Let me try to give an example of a principal ideal of a ring $R$ that is locally free in the weak sense but not projective.
(I tried briefly, but I couldn't think of an example where $R$ is an integral domain. I suspect there are no such examples: every flat cyclic module over an integral domain is projective, and I think an "invariant factor" argument like the one below shows that it's enough to check on cyclic modules. EDIT: It is indeed impossible to produce such an example; see: Cartier, "Questions de rationalité des diviseurs en géométrie algébrique," here, Appendice, Lemme 5, p. 249.)
Incidentally, for finitely generated $R$-modules $M$, being locally free in the weaker sense is the same as being flat [Bourbaki AC II.3.4 Pr. 15]. ($R$ doesn't have to be noetherian for this; though some books seem to assume this.)
Lemma. If $M$ is a finitely generated, and projective $R$-module, then its invariant factors are finitely generated.
(It looks to me as though the converse also true — i.e., that a finitely generated flat $R$-module is projective iff its invariant factors are finitely generated. Is that right? Is it well-known?)
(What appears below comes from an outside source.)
-- ==== Sys2Proof/Machine/Dispatch.lean ====
section
/-! DEFINITION. The meaning of every row of the opcode table: one arm per constructor of `Instr`. -/

namespace Sys2Proof.Machine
Corollary. A flat ideal $I$ of $R$ is projective only if (and, I think, if) its annihilator is finitely generated.
Example. Let $S:=\bigoplus_{n=1}^{\infty}\mathbf{F}_2$, and let $R=\mathbf{Z}[S]$. (The elements of $R$ are thus expressions $\ell+s$, where $\ell\in\mathbf{Z}$ and $s=(s_1,s_2,\dots)$ of elements of $\mathbf{F}_2$ that eventually stabilize at $0$.) Consider the ideal $I=(2+0)$.
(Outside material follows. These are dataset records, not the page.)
/-! ### Words inside a region -/

/-- Inside a region the word completes: `eff` gives the machine and the clutch after its effect; the region goes on as the effect
left it, one word longer, but for its list of written registers and the flags that it may have raised (10 R368, R379). -/
def RegionWordDone (s : State) (i : Instr) (ok : State → Ctx → Clutch → Prop) (eff : State → Ctx → Clutch → State × Clutch) : Prop :=
  ∀ w p g, ReadyIn s i w p g → ok (entryIn s w p) (wordCtx s w p) (atIssueIn w p) →
    ∃ t, exec i s = .next t ∧
      After s (eff (entryIn s w p) (wordCtx s w p) (atIssueIn w p)).1 t p (eff (entryIn s w p) (wordCtx s w p) (atIssueIn w p)).2 0 ∧
      ∀ g1, (eff (entryIn s w p) (wordCtx s w p) (atIssueIn w p)).2.region = some g1 →
        ∃ g2, (clutchAt t s.cur).region = some g2 ∧ g2.words = g1.words + 1 ∧
          { g2 with words := 0, wrote := [], wroteA := [], flagged := 0 } =
            { g1 with words := 0, wrote := [], wroteA := [], flagged := 0 }

end Sys2Proof.Machine

namespace Sys2Proof.Machine

/-! ### Issue of engine commands -/

/-- What the issue of a command finds (12 R423, R424): the clutch has not landed, the context exists, the block's address passes the
checks of the lowest executing lane, the block `blk` is read, the context has room, and the release is done, which leaves `v`;
`w` is the machine after the block was read. No weight line is under way for the clutch (06 R238). -/
structure IssueFinds (e : Nat) (sc : Scope) (base : Reg) (u : State) (x : Ctx) (c : Clutch) (blk : BitVec 1024) (w v : State) : Prop where
  home  : c.pad = none
  ctx   : e < engCount u c
  asks  : asksOf u (2 * x.cid) = []
  block : ∃ ps u1 bs,
    checkLanes u (reqOf u c (baseReg c base) .load 128 false) [lowLane x.ex] (fun _ => baseVal u c (lowLane x.ex) base) 128
      (fun _ => false) = .ok ps ∧
    weightMisses u c.core ps = [] ∧ syncFirst u x.cid (ps.map (·.2)) = some u1 ∧
    (ps.head?).bind (fun p => readPlace u1 c.core p.2 128) = some (w, bs) ∧ blk = BitVec.ofNat 1024 (leNat bs)
  room  : outstanding (engAt w (engRef (clutchAt w x.cid)) e) < 32
  rel   : releaseAll w x.cid sc = some v

end Sys2Proof.Machine

/-! ### Integers -/

/-- 10 R339, 08 R299: the integer words of two sources; division by 0 gives 0 and the dividend, with DIVZERO. -/
def Obligations.TwoSourceIntegerResults : Prop :=
  ∀ (s : State) (h : Hdr) (t : Ty) (d a : Reg) (b : Opnd),
    BinDone s (.add h t d a b) t d a b (· + ·) ∧
    BinDone s (.sub h t d a b) t d a b (· - ·) ∧
    BinDone s (.mul h t d a b) t d a b (· * ·) ∧
    BinDone s (.mulh h t d a b) t d a b (fun x y => BitVec.ofInt _ (num t x * num t y / 2 ^ tyBits t)) ∧
    BinDone s (.min h t d a b) t d a b (fun x y => if num t x ≤ num t y then x else y) ∧
    BinDone s (.max h t d a b) t d a b (fun x y => if num t x ≤ num t y then y else x) ∧
    BinDone s (.and h t d a b) t d a b (· &&& ·) ∧
    BinDone s (.or h t d a b) t d a b (· ||| ·) ∧
    BinDone s (.xor h t d a b) t d a b (· ^^^ ·) ∧
    BinDone s (.andn h t d a b) t d a b (fun x y => x &&& ~~~y) ∧
    ShiftDone s (.shl h t d a b) t d a b (fun x n => if tyBits t ≤ n then 0 else x <<< n) ∧
    ShiftDone s (.shr h t d a b) t d a b (fun x n => if tyBits t ≤ n then 0 else x >>> n) ∧
    ShiftDone s (.sar h t d a b) t d a b (fun x n => x.sshiftRight (min n (tyBits t))) ∧
    ShiftDone s (.rotl h t d a b) t d a b (fun x n => x.rotateLeft (n % tyBits t)) ∧
    AluDone s (.div h t d a b) d (tyWide t) (fun u c n =>
      divSpec t (fun _ => 0) (fun x y => if tySigned t then x.sdiv y else x / y)
        (bv t (rdN u c n (tyWide t) a)) (bv t (opN u c n t b))) ∧
    AluDone s (.rem h t d a b) d (tyWide t) (fun u c n =>
      divSpec t (fun x => x) (fun x y => if tySigned t then x.srem y else x % y)
        (bv t (rdN u c n (tyWide t) a)) (bv t (opN u c n t b)))

/-- 10 R340, R343, R344: one-source words, `cmp`, `isat`. 10 R341, R342: three-source words, carry and borrow. -/
def Obligations.OneAndThreeSourceIntegerResults : Prop :=
  (∀ (s : State) (h : Hdr) (t q : Ty) (cc : Cmp) (d a : Reg) (b : CmpOpnd),
    UnDone s (.neg h t d a) t (tyWide t) d a (fun x => -x) ∧
    UnDone s (.abs h t d a) t (tyWide t) d a (fun x => if x.toInt < 0 then -x else x) ∧
    UnDone s (.not h t d a) t (tyWide t) d a (fun x => ~~~x) ∧
    UnDone s (.brev h t d a) t (tyWide t) d a BitVec.reverse ∧
    UnDone s (.clz h t d a) t false d a BitVec.clz ∧
    UnDone s (.ctz h t d a) t false d a BitVec.ctz ∧
    UnDone s (.popc h t d a) t false d a BitVec.cpop ∧
    AluDone s (.cmp h cc t d a b) d false (fun u c n =>
      (if cmpInt cc (num t (bv t (rdN u c n (tyWide t) a))) (num t (bv t (opCmp u c n t b))) then 1 else 0, 0)) ∧
    AluDone s (.isat h t q d a) d false (fun u c n =>
      let r := clampSpec t (num q (bv q (rdN u c n (tyWide q) a)))
      ((BitVec.ofInt 32 r.1).toNat, r.2))) ∧
  (∀ (s : State) (h : Hdr) (t : Ty) (d a b : Reg) (c : Opnd),
    AluDone s (.mad h t d a b c) d (tyWide t) (fun u k n =>
      ((bv t (rdN u k n (tyWide t) a) * bv t (rdN u k n (tyWide t) b) + bv t (opN u k n t c)).toNat, 0)) ∧
    AluDone s (.bfx h t d a b c) d (tyWide t) (fun u k n =>
      let pos := fieldPos (tyBits t) (rd32 u k n b).toNat
      let len := fieldLen (tyBits t) (rd32 u k n b).toNat (op32 u k n t c)
      let f := (bv t (rdN u k n (tyWide t) a)).extractLsb' pos len
      (if tySigned t then (f.signExtend (tyBits t)).toNat else f.toNat, 0)) ∧
    AluDone s (.bfi h t d a b c) d (tyWide t) (fun u k n =>
      let w := tyBits t
      let pos := fieldPos w (rd32 u k n b).toNat
      let len := fieldLen w (rd32 u k n b).toNat (op32 u k n t c)
      let x := bv t (rdN u k n (tyWide t) d)
      let y := bv t (rdN u k n (tyWide t) a)
      let m := ((BitVec.allOnes len).setWidth w) <<< pos
      (((x &&& ~~~m) ||| ((y <<< pos) &&& m)).toNat, 0)) ∧
    AluDone s (.sel h t d a b c) d (tyWide t) (fun u k n =>
      (if op32 u k n t c ≠ 0 then rdN u k n (tyWide t) a else rdN u k n (tyWide t) b, 0)) ∧
    AluDone s (.addc h d a b c) d true (fun u k n =>
      let x := (rd32 u k n a).toNat + (rd32 u k n b).toNat + op32 u k n .n32 c % 2
      (x % 2 ^ 32 + (x / 2 ^ 32) * 2 ^ 32, 0)) ∧
    AluDone s (.subb h d a b c) d true (fun u k n =>
      let x : Int := (rd32 u k n a).toNat - (rd32 u k n b).toNat - (op32 u k n .n32 c % 2 : Nat)
      ((BitVec.ofInt 32 x).toNat + (if x < 0 then 1 else 0) * 2 ^ 32, 0)))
I first claim that for any prime ideal $\mathfrak{p}\in\mathrm{Spec}(R)$, the $R_{\mathfrak{p}}$-module $I_{\mathfrak{p}}$ is free of rank $0$ or $1$. There are three cases: (1) If $x\notin\mathfrak{p}$, then $I_{\mathfrak{p}}=R_{\mathfrak{p}}$. (2) If $x\in\mathfrak{p}$ and $\mathfrak{p}$ does not contain $S$, then $I_{\mathfrak{p}}=0$. (3) Finally, if both $x\in\mathfrak{p}$ and $S\subset\mathfrak{p}$, then $I_{\mathfrak{p}}$ is a principal ideal of $R_{\mathfrak{p}}$ with trivial annihilator.
It remains to show that $I$ is not projective as an $R$-module. But its annihilator is $S$, which is not finitely generated aver $R$.